-- ==== Sys2Proof/Machine/Answers.lean ====
section
/-!
DEFINITION. Retirement (02 R48, R49; 20 R300) and the end of interlocks: answers, drains, replies, summaries, append statuses
(02 R45; 08 R157, R161, R166, R168).

Readings and choices of the model (log): DESIGN CHOICE 35; DEDUCED 32, 59, 68, 71, 133, 155, 157.
-/

namespace Sys2Proof.Machine

open Sys2Proof

/-! ### TEXIT -/

/-- Whether an engine command of slot `n` has not completed (02 R49): a copy, a matrix command, a stream that still runs. -/
def enginesOut (s : State) (n : Nat) : Bool :=
  mxOut s n ||
    (isWorker n && (List.range 4).any fun q => (queueOf s (clusterOf n) q).any fun c => c.slot == n) ||
    (s.slot n).streams.any fun e => e.2.st != 2 && e.2.st != 3 && e.2.fault.isNone

/-- Read streams are freed before the interlock of TEXIT (12 R235). -/
def freeReads (s : State) (n : Nat) : State := (List.range 4).foldl (fun t r => freeStream t n r) s

/-- TEXIT (02 R48, R49): a recorded report or a failed join is raised first; the task retires when its engine commands have
completed. -/
def texit (a : Nat) (s : State) (n : Nat) : Except Trap Res := do
  let s0 := drainStores s n
  deliverGuard s0 n
  deliverStream s0 n
  let r := ((s.slot n).rs a).toNat
  let s1 := freeReads s0 n
  if enginesOut s1 n then .ok (.wait s1 (.texit r))
  else .ok (.keep (endTask (retire s1 n false) n false r))

/-- TEXIT (R49, R92). -/
def execTexit (a : Nat) (s : State) := plain (texit a) s

/-- TASK_RETIREMENT (02 R48, R49): the interlock of TEXIT ends and the task retires; a report or a failed join of the meantime is raised
before (08 R144). -/
def taskRetirement (n : Nat) (s : State) : State :=
  match (s.slot n).st with
  | .interlocked (.texit r) =>
    if enginesOut s n then s
    else match deliverGuard s n, deliverStream s n with
      | .error t, _ => takeTrap s n t
      | .ok _, .error t => takeTrap s n t
      | .ok _, .ok _ => endTask (retire s n false) n false r
  | _ => s

/-- TASK_RETIREMENT (02 R48). -/
def execTaskRetirement (slot : Nat) (s : State) := event (taskRetirement slot) s

/-! ### Answers -/

/-- The access at `ea` that a remote request of an instruction makes, as a fault record describes it (20 R301). -/
def accessOf (x : Slot) (i : Instr) (ea : Nat) : Trap :=
  let ld := fun (w o : Nat) => accTrap 0 ea 1 (memSize w) o
  let at_ := fun (op d b o w : Nat) =>
    { accTrap 0 ea 3 (if w = 1 then 8 else 4) o with
      data0 := (x.rs b).toNat, data1 := if op = 9 then (x.rs d).toNat else 0 }
  let vl := fun (o w : Nat) => accTrap 0 ea 1 (2 ^ (w % 4)) o
  match i with
  | .lb _ _ o _ => ld 0 o
  | .lbn _ _ o _ => ld 1 o
  | .lh _ _ o _ => ld 2 o
  | .lhn _ _ o _ => ld 3 o
  | .lw _ _ o _ => ld 4 o
  | .lwn _ _ o _ => ld 5 o
  | .ld _ _ o _ => ld 6 o
  | .ldp _ _ o _ => ld 7 o
  | .ldx _ _ _ o _ w => ld w o
  | .jt .. => accTrap 0 ea 1 8 0
  | .vld _ _ _ _ o w => vl o w
  | .vlds _ _ _ _ o w => vl o w
  | .vldx _ _ _ _ o w => vl o w
  | .vldb _ _ _ _ o w => vl o w
  | .aadd d _ b o w => at_ 0 d b o w
  | .aand d _ b o w => at_ 1 d b o w
  | .aor d _ b o w => at_ 2 d b o w
  | .axor d _ b o w => at_ 3 d b o w
  | .amin d _ b o w => at_ 4 d b o w
  | .amax d _ b o w => at_ 5 d b o w
  | .aminn d _ b o w => at_ 6 d b o w
  | .amaxn d _ b o w => at_ 7 d b o w
  | .aswp d _ b o w => at_ 8 d b o w
  | .acas d _ b o w => at_ 9 d b o w
  | .afadd d _ b o w => at_ 10 d b o w
  | .afmin d _ b o w => at_ 11 d b o w
  | .afmax d _ b o w => at_ 12 d b o w
  | .acas2 _ _ _ o => accTrap 0 ea 3 16 o
  | .evnew .. => accTrap 0 ea 1 8 0
  | _ => raise 0

/-- The faults with which a node answers a request (08 R138, R154, R162; 20 R312; 22 R331). -/
def answerFault (st : Nat) : Bool := st == 0x04 || st == 0x05 || st == 0x0D || st == 0x0F || st == 0x10

/-- The fault of a remote request: REMOTE is set; PEER_LOST names the node, ECC_UE the granule `info`. -/
def remoteFault (s : State) (n : Nat) (i : Instr) (st : Nat) (q : Ask) (info : Nat) : Trap :=
  { accessOf (s.slot n) i q.addr with
    code := st, remote := true, info := if st = 0x0F then q.node else if st = 0x10 then info else 0 }

/-- The instruction that waits for its answer, resumed with it; none for one that needs no answer. -/
def resumed (i : Instr) (data flags : Nat) (s : State) (n : Nat) : Option (Except Trap Res) :=
  match i with
  | .evnew d a => some (evnew d a true s n)
  | .evstat d e => some (evstat d e true s n)
  | .launch d a x e => some (launchOp d a x e true s n)
  | _ => memAnswer i (data, flags) s n

/-- The remote instruction that waits, given its answer. EVNEW and EVSTAT take the word that the home sends. -/
def resumedRemote (i : Instr) (data flags : Nat) (s : State) (n : Nat) : Option (Except Trap Res) :=
  match i with
  | .evnew d _ => some (evnewAnswer d (data % 2 ^ 32) s n)
  | .evstat d _ => some (writeDone s n d (BitVec.ofNat 64 data))
  | .jt d a b => some (jumpTable d a b (some data) s n)
  | _ => memAnswer i (data, flags) s n

/-- What the answers to the remote requests of an instruction do: they end the interlock, or one of them is a fault, whose `data` holds the
number of its request above the word for INFO. -/
def remoteAnswer (s : State) (n : Nat) (i : Instr) (asks : List Ask) (st data flags : Nat) : State :=
  if st ≠ 0 then
    match asks[data / 2 ^ 64]? with
    | some q => if answerFault st then takeTrap (countAnswers s n 1) n (remoteFault s n i st q (data % 2 ^ 64)) else s
    | none => s
  else match resumedRemote i data flags (countAnswers s n asks.length) n with
    | none => s
    | some r => conclude (countAnswers s n asks.length) n r

/-- Whether an instruction is an atomic, answered by ATOMIC_REPLY from another node. -/
def isAtomic (i : Instr) : Bool := match i with
  | .aadd .. | .aand .. | .aor .. | .axor .. | .amin .. | .amax .. | .aminn .. | .amaxn .. | .aswp .. | .acas ..
  | .afadd .. | .afmin .. | .afmax .. | .acas2 .. => true
  | _ => false

/-- LOAD_DATA_RETURN (02 R45): the data of a load, or a local answer that came late, is back; `st` is 0, or the fault that another
node answers with. -/
def loadDataReturn (n st data : Nat) (s : State) : State :=
  match (s.slot n).st with
  | .interlocked (.answer i) =>
    (match resumed i 0 0 s n with
     | none => s
     | some r => conclude s n r)
  | .interlocked (.remote i asks) => if isAtomic i then s else remoteAnswer s n i asks st data 0
  | _ => s

/-- LOAD_DATA_RETURN (02 R45). -/
def execLoadDataReturn (slot st data : Nat) (s : State) := event (loadDataReturn slot st data) s

/-- The acknowledgement of a remote store, or the reply to a remote atomic without a result, is back (08 R157, R161): appends that waited for
it leave. -/
def acknowledge (s : State) (n : Nat) (e : Sent) : State :=
  flushAppends ((countAnswers s n 1).modSlot n fun x => { x with sent := x.sent.erase e }) n

/-- The acknowledgement of remote store `seq` of slot `n`. -/
def storeAck (s : State) (n seq : Nat) : State :=
  match (s.slot n).sent.find? fun e => e.seq == seq && e.cls == 0 with
  | none => s
  | some e => acknowledge s n e

/-- The oldest atomic without a result that is outstanding is answered (08 R161). -/
def atomAck (s : State) (n : Nat) : State :=
  match (s.slot n).sent.find? fun e => e.cls == 3 with
  | none => s
  | some e => acknowledge s n e

/-- ATOMIC_REPLY (08 R161, R162): the old value and the flags of the atomic for which the slot waits, or the reply to its oldest
atomic without a result. -/
def atomicReply (n st old flags : Nat) (s : State) : State :=
  match (s.slot n).st with
  | .interlocked (.remote i asks) => if isAtomic i then remoteAnswer s n i asks st old (flags % 32) else atomAck s n
  | _ => atomAck s n

/-- ATOMIC_REPLY (08 R161). -/
def execAtomicReply (slot st old flags : Nat) (s : State) := event (atomicReply slot st old flags) s

/-! ### Drains -/

/-- FENCE_DRAIN_END (08 R157): a fence of system scope ends when the slot's remote stores are acknowledged, an SC fence when its key
allows it (18 R282). -/
def fenceDrainEnd (n : Nat) (s : State) : State :=
  match (s.slot n).st with
  | .interlocked (.fence kind scope) =>
    if fenceWaits s n kind scope then s else retire (fenceEnd kind scope s n) n false
  | _ => s

/-- FENCE_DRAIN_END (08 R157). -/
def execFenceDrainEnd (slot : Nat) (s : State) := event (fenceDrainEnd slot) s

/-- STORE_BUFFER_DRAIN (02 R45; 24 R365): entry `i` of the store buffer is performed at its home, unless that is stopped or off. -/
def storeBufferDrain (n i : Nat) (s : State) : State :=
  let sb := (s.slot n).sb
  match sb[i]? with
  | none => s
  | some e =>
    if mayDrain sb i && !asleep s e.cells then drainEntry (s.modSlot n fun x => { x with sb := x.sb.eraseIdx i }) n e else s

/-- STORE_BUFFER_DRAIN (02 R45). -/
def execStoreBufferDrain (slot i : Nat) (s : State) := event (storeBufferDrain slot i) s

/-! ### Batches and appends -/

/-- The remote stores before a close that its summaries do not answer for: the close, a release, waits for them (18 R289). -/
def closeWaits (x : Slot) (c : Close) : Bool :=
  x.sent.any fun e => decide (e.seq < c.before) && !(e.closed && e.tag == c.batch.tag)

/-- The slot without a close that completes and its members, which are performed. -/
def closeEnds (x : Slot) (c : Close) (i : Nat) : Slot :=
  { x with
    closes := x.closes.eraseIdx i
    sent := x.sent.filter fun e => !(e.closed && e.tag == c.batch.tag && decide (e.seq < c.before)) }

/-- The nodes of a closed batch with the error bits that their summaries brought, in the order in which they were asked. -/
def withAnswers (b : Batch) (answers : List Nat) : List (Nat × Nat) :=
  b.nodes.map fun e => (e.1, e.2 ||| SMap.get (b.asked.zip answers) e.1 0 % 32)

/-- BATCH_SUMMARY (08 R166, R167): every node of the pending close of this tag has answered, `answers` holding their error
bits in the order of the close: the summary word is written and the event offered, once the slot's other remote stores before it are
acknowledged. -/
def batchSummary (n tag : Nat) (answers : List Nat) (s : State) : State :=
  let x := s.slot n
  match x.closes.findIdx? fun c => c.batch.tag == tag with
  | none => s
  | some i =>
    match x.closes[i]? with
    | none => s
    | some c =>
      if answers.length ≠ c.batch.asked.length ∨ closeWaits x c = true then s
      else
        let y := closeEnds x c i
        let s1 := flushAppends ((countAnswers s n (answers.length + x.sent.length - y.sent.length)).setSlot n y) n
        closeDone s1 n c (withAnswers c.batch answers)

/-- BATCH_SUMMARY (08 R166). -/
def execBatchSummary (slot tag : Nat) (answers : List Nat) (s : State) := event (batchSummary slot tag answers) s

/-- The status word of an append (08 R168): what the own node answered, or `st` and `pos` as another node answers. -/
def appendWord (s : State) (a : Append) (st pos : Nat) : Option Nat :=
  match a.status with
  | some w => some w
  | none =>
    if a.pkt.isSome ∨ a.node = s.node ∨ (5 < st ∧ st ≠ 0x0D) then none else some (st + if st = 0 then pos % 2 ^ 32 * 2 ^ 32 else 0)

/-- APPEND_STATUS (08 R168): the status word of append `i` is written and its event offered. One that a router has dropped raises TENANT (22
R331). -/
def appendStatus (n i st pos : Nat) (s : State) : State :=
  match (s.slot n).appends[i]? with
  | none => s
  | some a =>
    match appendWord s a st pos with
    | none => s
    | some w =>
      let cells := (List.range 8).map fun j => a.cell + j
      let s0 := if a.status.isSome then s else countAnswers s n 1
      if w = 0x0D then takeTrap s0 n { raise 0x0D with remote := decide (a.node ≠ s.node) }
      else
      let s1 := performStore s0 n a.addr 2 0 none cells (bytesOf 8 w)
      engineOffer (s1.modSlot n fun x => { x with appends := x.appends.eraseIdx i }) (partyOf s1 1 n) a.ev

/-- APPEND_STATUS (08 R168). -/
def execAppendStatus (slot i st pos : Nat) (s : State) := event (appendStatus slot i st pos) s

end Sys2Proof.Machine
end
================================
■ **What you will do**:
Output, please, only the lines running from the start of the entries through the line that contains "(02 R48). -/", including both of those lines.

■ **Response area**:
-- ==== Sys2Proof/Machine/Answers.lean ====
section
/-!
DEFINITION. Retirement (02 R48, R49; 20 R300) and the end of interlocks: answers, drains, replies, summaries, append statuses
(02 R45; 08 R157, R161, R166, R168).

Readings and choices of the model (log): DESIGN CHOICE 35; DEDUCED 32, 59, 68, 71, 133, 155, 157.
-/

namespace Sys2Proof.Machine

open Sys2Proof

/-! ### TEXIT -/

/-- Whether an engine command of slot `n` has not completed (02 R49): a copy, a matrix command, a stream that still runs. -/
def enginesOut (s : State) (n : Nat) : Bool :=
  mxOut s n ||
    (isWorker n && (List.range 4).any fun q => (queueOf s (clusterOf n) q).any fun c => c.slot == n) ||
    (s.slot n).streams.any fun e => e.2.st != 2 && e.2.st != 3 && e.2.fault.isNone

/-- Read streams are freed before the interlock of TEXIT (12 R235). -/
def freeReads (s : State) (n : Nat) : State := (List.range 4).foldl (fun t r => freeStream t n r) s

/-- TEXIT (02 R48, R49): a recorded report or a failed join is raised first; the task retires when its engine commands have
completed. -/
def texit (a : Nat) (s : State) (n : Nat) : Except Trap Res := do
  let s0 := drainStores s n
  deliverGuard s0 n
  deliverStream s0 n
  let r := ((s.slot n).rs a).toNat
  let s1 := freeReads s0 n
  if enginesOut s1 n then .ok (.wait s1 (.texit r))
  else .ok (.keep (endTask (retire s1 n false) n false r))

/-- TEXIT (R49, R92). -/
def execTexit (a : Nat) (s : State) := plain (texit a) s

/-- TASK_RETIREMENT (02 R48, R49): the interlock of TEXIT ends and the task retires; a report or a failed join of the meantime is raised
before (08 R144). -/
def taskRetirement (n : Nat) (s : State) : State :=
  match (s.slot n).st with
  | .interlocked (.texit r) =>
    if enginesOut s n then s
    else match deliverGuard s n, deliverStream s n with
      | .error t, _ => takeTrap s n t
      | .ok _, .error t => takeTrap s n t
      | .ok _, .ok _ => endTask (retire s n false) n false r
  | _ => s

/-- TASK_RETIREMENT (02 R48). -/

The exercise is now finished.